To start with, I need to find out where the chunk to insert the value into, this would accomplished by searching the present chunks and if the inserting value is lower than highest value in that chunk then this is the chunk to insert into since they are already in sorted order then the searching process will always find the correct place to insert into.
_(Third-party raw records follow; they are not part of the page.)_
-- ==== Sys2Proof/Certificates/Slice0/Obligations.lean ====
section
/-! DEFINITION. The statements about PMD. Each docstring names the rule of the spec it formalises. Every statement holds
for both settings of `ROUND_TIE` and for every behaviour of the bus agent, unless its hypotheses say otherwise. -/

open Sys2Proof Sys2Proof.Machine

/-! ## Encoding -/

/-- Command words of 30_encoding.md section 7, one or two for each opcode, decode to the instruction of their line. -/
def Obligations.ExampleWordsDecode : Prop :=
  decode 0x1828041E03FB000000 = .legal (.drive ⟨true, 0x0500⟩ ⟨true, 0x0780⟩ ⟨true, 0xFD80⟩) ∧
  decode 0x286407CE0200C00000 = .legal (.setpower4 ⟨true, 0x0C80⟩ ⟨true, 0xF380⟩ ⟨true, 0x0060⟩ ⟨false, 0⟩) ∧
  decode 0x300000000000000000 = .legal .allstop ∧
  decode 0x400000000000000000 = .legal .cleanup ∧
  decode 0x586400000800000000 = .legal (.msetpower .backRight ⟨true, 0x0C80⟩) ∧
  decode 0x67FFF8000000000000 = .legal (.setduty 0 (-1)) ∧
  decode 0x607FF8003C00000000 = .legal (.setduty 15 4095) ∧
  decode 0x700008000C00000000 = .legal (.setdig 3 true) ∧
  decode 0x801F40000000000000 = .legal (.init 1000)

/-- Decoding the encoder's word of a well-formed instruction gives the instruction back (R50, R51, R52). -/
def Obligations.DecodeOfEncode : Prop :=
  ∀ i : Instr, i.wellFormed = true → decode (encode i) = .legal i

/-- A legal word is the encoder's word of its instruction, which is well formed: no bit of a word is dropped and no two
words have one meaning (R50, R51, R52). -/
def Obligations.EncodeOfDecode : Prop :=
  ∀ (c : CmdWord) (i : Instr), decode c = .legal i → encode i = c ∧ i.wellFormed = true

/-- A word is legal exactly when it matches a row of the opcode table (`legal(c)` of R53). -/
def Obligations.DecoderAcceptsExactlyTheTable : Prop :=
  ∀ c : CmdWord, (∃ i, decode c = .legal i) ↔ ∃ row ∈ opcodeTable, c &&& row.mask = row.bits

/-- R54: reserved opcodes, the all-zero word and non-zero must-be-zero bits are illegal, and an illegal word has no
effect but its IllegalCommand response. -/
def Obligations.IllegalWordsOnlyRespond : Prop :=
  (∀ c : CmdWord, (opcodeOf c = 0 ∨ 9 ≤ (opcodeOf c).toNat) → ∃ why, decode c = .illegal why) ∧
  (∃ why, decode 0 = .illegal why) ∧
  (∀ (c : CmdWord) (row : OpcodeRow), row ∈ opcodeTable → opcodeOf c = opcodeOf row.bits → c &&& row.mask ≠ row.bits →
    ∃ why, decode c = .illegal why) ∧
  (∀ (s : State) (c : CmdWord) (rest : List HostRequest) (why : IllegalWord), s.stuck = false →
    s.ctl.phase = .operational → s.host = .command c :: rest → decode c = .illegal why →
    step s = .next { s with host := rest, responses := s.responses ++ [⟨.err .illegalCommand, ⟨.ok, .ok, .ok, .ok⟩⟩] })
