theorem stripComment_append (line comment : List Char) (h : ';' ∉ line) :
    stripComment (line ++ ';' :: comment) = stripComment line := by
  induction line with
  | nil => rfl
  | cons c cs ih =>
    have hc : c ≠ ';' := fun e => h (by simp [e])
    simp only [List.cons_append, stripComment, if_neg hc]
    rw [ih fun hm => h (by simp [hm])]

theorem stripComment_id {line : List Char} (h : ';' ∉ line) : stripComment line = line := by
  induction line with
  | nil => rfl
  | cons c cs ih =>
    have hc : c ≠ ';' := fun e => h (by simp [e])
    rw [stripComment, if_neg hc, ih fun hm => h (by simp [hm])]

theorem dropBlanks_id {cs : List Char} (h : ∀ c, cs.head? = some c → c ≠ ' ') : dropBlanks cs = cs := by
  cases cs with
  | nil => rfl
  | cons c cs => rw [dropBlanks, if_neg (h c rfl)]

/-- A text with no blank at either end is trimmed already. -/
theorem trimBlanks_id {cs : List Char} (h : ∀ c, cs.head? = some c → c ≠ ' ')
    (h' : ∀ c, cs.getLast? = some c → c ≠ ' ') : trimBlanks cs = cs := by
  rw [trimBlanks, dropBlanks_id h, dropBlanks_id (by simpa using h'), List.reverse_reverse]

theorem dropBlanks_replicate (k : Nat) (cs : List Char) : dropBlanks (List.replicate k ' ' ++ cs) = dropBlanks cs := by
  induction k with
  | zero => rfl
  | succ k ih => rw [List.replicate_succ, List.cons_append, dropBlanks, if_pos rfl, ih]

/-- Blanks at the end go only where nothing but blanks stands before them. -/
theorem dropBlanks_append_replicate (cs : List Char) (k : Nat) :
    (dropBlanks cs = [] ∧ dropBlanks (cs ++ List.replicate k ' ') = []) ∨
    dropBlanks (cs ++ List.replicate k ' ') = dropBlanks cs ++ List.replicate k ' ' := by
  induction cs with
  | nil =>
    refine .inl ⟨rfl, ?_⟩
    simpa [dropBlanks] using dropBlanks_replicate k []
  | cons c cs ih =>
    by_cases hc : c = ' '
    · simpa only [List.cons_append, dropBlanks, if_pos hc] using ih
    · simp only [List.cons_append, dropBlanks, if_neg hc]
      exact .inr trivial

/-- Blanks at either end of a text are trimmed. -/
theorem trimBlanks_blanks (cs : List Char) (k : Nat) :
    trimBlanks (cs ++ List.replicate k ' ') = trimBlanks cs ∧ trimBlanks (List.replicate k ' ' ++ cs) = trimBlanks cs := by
  refine ⟨?_, by rw [trimBlanks, trimBlanks, dropBlanks_replicate]⟩
  rw [trimBlanks, trimBlanks]
  obtain ⟨h1, h2⟩ | h := dropBlanks_append_replicate cs k
  · rw [h1, h2]
  · rw [h, List.reverse_append, List.reverse_replicate, dropBlanks_replicate]

theorem stripComment_blanks (line : List Char) (k : Nat) :
    (stripComment (line ++ List.replicate k ' ') = stripComment line ∨
      stripComment (line ++ List.replicate k ' ') = stripComment line ++ List.replicate k ' ') ∧
    stripComment (List.replicate k ' ' ++ line) = List.replicate k ' ' ++ stripComment line := by
  constructor
  · induction line with
    | nil => exact .inr (stripComment_id (by simp))
    | cons c cs ih =>
      by_cases hc : c = ';'
      · exact .inl (by simp [stripComment, hc])
      · simp only [List.cons_append, stripComment, if_neg hc]
        exact ih.imp (congrArg _) (congrArg _)
  · induction k with
    | zero => rfl
    | succ k ih =>
      rw [List.replicate_succ, List.cons_append, stripComment, if_neg (by decide), ih]
      rfl

/-- Blanks at either end of a line change nothing, before a comment or without one. -/
theorem assembleLine_blanks (line : List Char) (k : Nat) :
    assembleLine (line ++ List.replicate k ' ') = assembleLine line ∧
    assembleLine (List.replicate k ' ' ++ line) = assembleLine line := by
  obtain ⟨h1, h2⟩ := stripComment_blanks line k
  constructor
  · obtain h | h := h1
    · rw [assembleLine, h]; rfl
    · rw [assembleLine, h, (trimBlanks_blanks _ k).1]; rfl
  · rw [assembleLine, h2, (trimBlanks_blanks _ k).2]; rfl

theorem splitWord_append {w rest : List Char} (h : ∀ c ∈ w, c ≠ ' ') : splitWord (w ++ ' ' :: rest) = (w, rest) := by
  induction w with
  | nil => simp [splitWord]
  | cons c cs ih =>
    rw [List.cons_append, splitWord, if_neg (h c (by simp)), ih fun c hc => h c (by simp [hc])]

theorem splitWord_id {w : List Char} (h : ∀ c ∈ w, c ≠ ' ') : splitWord w = (w, []) := by
  induction w with
  | nil => rfl
  | cons c cs ih => rw [splitWord, if_neg (h c (by simp)), ih fun c hc => h c (by simp [hc])]

theorem splitCommas_id {cs : List Char} (h : ',' ∉ cs) : splitCommas cs = [cs] := by
  induction cs with
  | nil => rfl
  | cons c cs ih =>
    have hc : c ≠ ',' := fun e => h (by simp [e])
    rw [splitCommas, ih fun hm => h (by simp [hm])]
    simp [hc]

theorem splitCommas_append {cs rest : List Char} (h : ',' ∉ cs) :
    splitCommas (cs ++ ',' :: rest) = cs :: splitCommas rest := by
  have some_part : ∀ r, splitCommas r ≠ [] := by
    intro r
    cases r with
    | nil => simp [splitCommas]
    | cons c cs => rw [splitCommas]; split <;> [simp; (split <;> simp)]
  induction cs with
  | nil =>
    rw [List.nil_append, splitCommas]
    split
    · next hr => exact absurd hr (some_part _)
    · next p ps hr => simp [hr]
  | cons c cs ih =>
    have hc : c ≠ ',' := fun e => h (by simp [e])
    rw [List.cons_append, splitCommas, ih fun hm => h (by simp [hm])]
    simp [hc]

theorem Plain.head {cs : List Char} (h : Plain cs) : ∀ c, cs.head? = some c → c ≠ ' ' := fun c hc =>
  (isPlain_ne (List.all_eq_true.1 h.plain c (List.mem_of_mem_head? hc))).1

theorem Plain.last {cs : List Char} (h : Plain cs) : ∀ c, cs.getLast? = some c → c ≠ ' ' := fun c hc =>
  (isPlain_ne (List.all_eq_true.1 h.plain c (List.mem_of_mem_getLast? hc))).1

theorem Plain.not_mem {cs : List Char} (h : Plain cs) : ' ' ∉ cs ∧ ',' ∉ cs ∧ ';' ∉ cs := by
  have hp := List.all_eq_true.1 h.plain
  exact ⟨fun hm => (isPlain_ne (hp _ hm)).1 rfl, fun hm => (isPlain_ne (hp _ hm)).2.1 rfl,
    fun hm => (isPlain_ne (hp _ hm)).2.2 rfl⟩

/-- An operand, with or without the blank that follows a comma, is trimmed to itself. -/
theorem Plain.trim {cs : List Char} (h : Plain cs) : trimBlanks cs = cs ∧ trimBlanks (' ' :: cs) = cs := by
  refine ⟨trimBlanks_id h.head h.last, ?_⟩
  rw [trimBlanks, dropBlanks, if_pos rfl]
  exact trimBlanks_id h.head h.last

/-- Operands with ", " between them are split into themselves. -/
theorem splitCommas_intercalate {o : List Char} {os : List (List Char)} (ho : Plain o) (h : ∀ p ∈ os, Plain p) :
    (splitCommas ([',', ' '].intercalate (o :: os))).map trimBlanks = o :: os := by
  have blank : ∀ (os : List (List Char)) (o : List Char), Plain o → (∀ p ∈ os, Plain p) → ∀ pre, (pre = [] ∨ pre = [' ']) →
      (splitCommas (pre ++ [',', ' '].intercalate (o :: os))).map trimBlanks = o :: os := by
    intro os
    induction os with
    | nil =>
      rintro o ho - pre (rfl | rfl)
      · simp [splitCommas_id ho.not_mem.2.1, ho.trim.1]
      · simp only [List.intercalate_singleton, List.cons_append, List.nil_append]
        rw [splitCommas_id (by simp [ho.not_mem.2.1])]
        simp [ho.trim.2]
    | cons p os ih =>
      intro o ho hos pre hpre
      have hp := hos p (by simp)
      have next := ih p hp (fun q hq => hos q (by simp [hq])) [' '] (.inr rfl)
      have hsplit : pre ++ [',', ' '].intercalate (o :: p :: os) =
          (pre ++ o) ++ ',' :: ([' '] ++ [',', ' '].intercalate (p :: os)) := by
        rw [List.intercalate_cons_cons]; simp
      have hcomma : ',' ∉ pre ++ o := by
        obtain rfl | rfl := hpre <;> simp [ho.not_mem.2.1]
      rw [hsplit, splitCommas_append hcomma, List.map_cons, next]
      obtain rfl | rfl := hpre
      · simp [ho.trim.1]
      · simp [ho.trim.2]
  exact blank os o ho h [] (.inl rfl)

/-- A spelled line is read as its mnemonic and its operands. -/
theorem assembleLine_lineText {m : String} (hm : Plain m.toList) {os : List (List Char)} (h : ∀ o ∈ os, Plain o) :
    assembleLine (lineText m os) = asmInstr m.toList os := by
  have hblank : ∀ c ∈ m.toList, c ≠ ' ' := fun c hc => (isPlain_ne (List.all_eq_true.1 hm.plain c hc)).1
  cases os with
  | nil =>
    simp only [lineText, if_true, assembleLine]
    rw [stripComment_id hm.not_mem.2.2, hm.trim.1, splitWord_id hblank]
    rfl
  | cons o os =>
    have ho := h o (by simp)
    have hos : ∀ p ∈ os, Plain p := fun p hp => h p (by simp [hp])
    generalize hl : [',', ' '].intercalate (o :: os) = l
    have parts := splitCommas_intercalate ho hos
    rw [hl] at parts
    have ends : ∀ (os : List (List Char)) (o : List Char), Plain o → (∀ p ∈ os, Plain p) →
        ';' ∉ [',', ' '].intercalate (o :: os) ∧ [',', ' '].intercalate (o :: os) ≠ [] ∧
        (∀ c, ([',', ' '].intercalate (o :: os)).head? = some c → c ≠ ' ') ∧
        ∀ c, ([',', ' '].intercalate (o :: os)).getLast? = some c → c ≠ ' ' := by
      intro os
      induction os with
      | nil =>
        intro o ho _
        rw [List.intercalate_singleton]
        exact ⟨ho.not_mem.2.2, ho.nonempty, ho.head, ho.last⟩
      | cons p os ih =>
        intro o ho hos
        obtain ⟨h1, h2, -, h4⟩ := ih p (hos p (by simp)) (fun q hq => hos q (by simp [hq]))
        rw [List.intercalate_cons_cons]
        refine ⟨by simp [ho.not_mem.2.2, h1], by simp [ho.nonempty], fun c hc => ?_, fun c hc => ?_⟩
        · obtain ⟨x, xs, rfl⟩ := List.exists_cons_of_ne_nil ho.nonempty
          exact ho.head c (by simpa using hc)
        · rw [List.getLast?_append_of_ne_nil _ h2] at hc
          exact h4 c hc
    obtain ⟨h1, h2, h3, h4⟩ := ends os o ho hos
    rw [hl] at h1 h2 h3 h4
    have hsemi : ';' ∉ m.toList ++ ' ' :: l := by simp [hm.not_mem.2.2, h1]
    have htrim : trimBlanks (m.toList ++ ' ' :: l) = m.toList ++ ' ' :: l := by
      refine trimBlanks_id (fun c hc => ?_) (fun c hc => ?_)
      · obtain ⟨x, xs, hx⟩ := List.exists_cons_of_ne_nil hm.nonempty
        exact hm.head c (by rw [hx] at hc ⊢; simpa using hc)
      · rw [List.getLast?_append_of_ne_nil _ (by simp), List.getLast?_cons_of_ne_nil h2] at hc
        exact h4 c hc
    simp only [lineText, reduceCtorEq, if_false, assembleLine]
    rw [hl, stripComment_id hsemi, htrim, splitWord_append hblank]
    simp only [asmOperands]
    rw [trimBlanks_id h3 h4, if_neg h2, parts]

/-! ## Numbers -/

theorem digitChar_facts (d : Fin 10) :
    isPlain (Nat.digitChar d.val) = true ∧ Nat.digitChar d.val ≠ '.' ∧ Nat.digitChar d.val ≠ '-' ∧
    ('0' ≤ Nat.digitChar d.val ∧ Nat.digitChar d.val ≤ '9') ∧
    (Nat.digitChar d.val).toNat - '0'.toNat = d.val := by revert d; decide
So here is how I find that highest chunk to insert into, it uses recursive technique to find the chunk

```// find the highest chunk of space where newElem could be placed into the best chunk PQueue::chunkSpace* PQueue::findHighestChunk(chunkSpace *&space, int newElem) { if (space == NULL) return NULL; // found the previous chunk to insert into if (space->values[space->lastBlock-1] > newElem && space->lastBlock > 0) return space; else { chunkSpace *retPlace = findHighestChunk(space->nextBlock, newElem); if (retPlace == NULL) return space; else return retPlace; } }```

could have used a for loop to search thought like

```for (chunkSpace *head = chunks, *pre = chunks; head != NULL; head = head->nextBlock) { if (head->values[head->lastBlock-1] > newElem) break; pre = head; }```

but then you would need to check for NULLs etc so just thought that I would use recursive since it is just a nice thing :). once found the highest chunk to insert into then we can insert a value if there is space, if not then split the chunk into two and then insert the new value into the correct chunk

``` if (space->lastBlock == MaxElemsPerBlock) { // split into two, divide the blocks in half and rebuild the structures int insertI=0; int div = MaxElemsPerBlock/2; chunkSpace *newSpace = new chunkSpace(); // rebuild links newSpace->nextBlock = space->nextBlock; newSpace->values = new int[MaxElemsPerBlock]; space->nextBlock = newSpace;   // copy over values space->lastBlock -=div; for (int i =div; i < MaxElemsPerBlock; i++) newSpace->values[insertI++] = space->values[i]; newSpace->lastBlock = div; // find out where to insert, new space or previous space if (newSpace->values < newElem) space = newSpace; }```

which the code above will split the present chunk into 2 and then rebuild the links and place the data from the first one (half way forwards) into the second chunk, of course we need to insert the new value into the correct chunk which is why there is a test at the end to see if the new value is greater than the second chunks first value.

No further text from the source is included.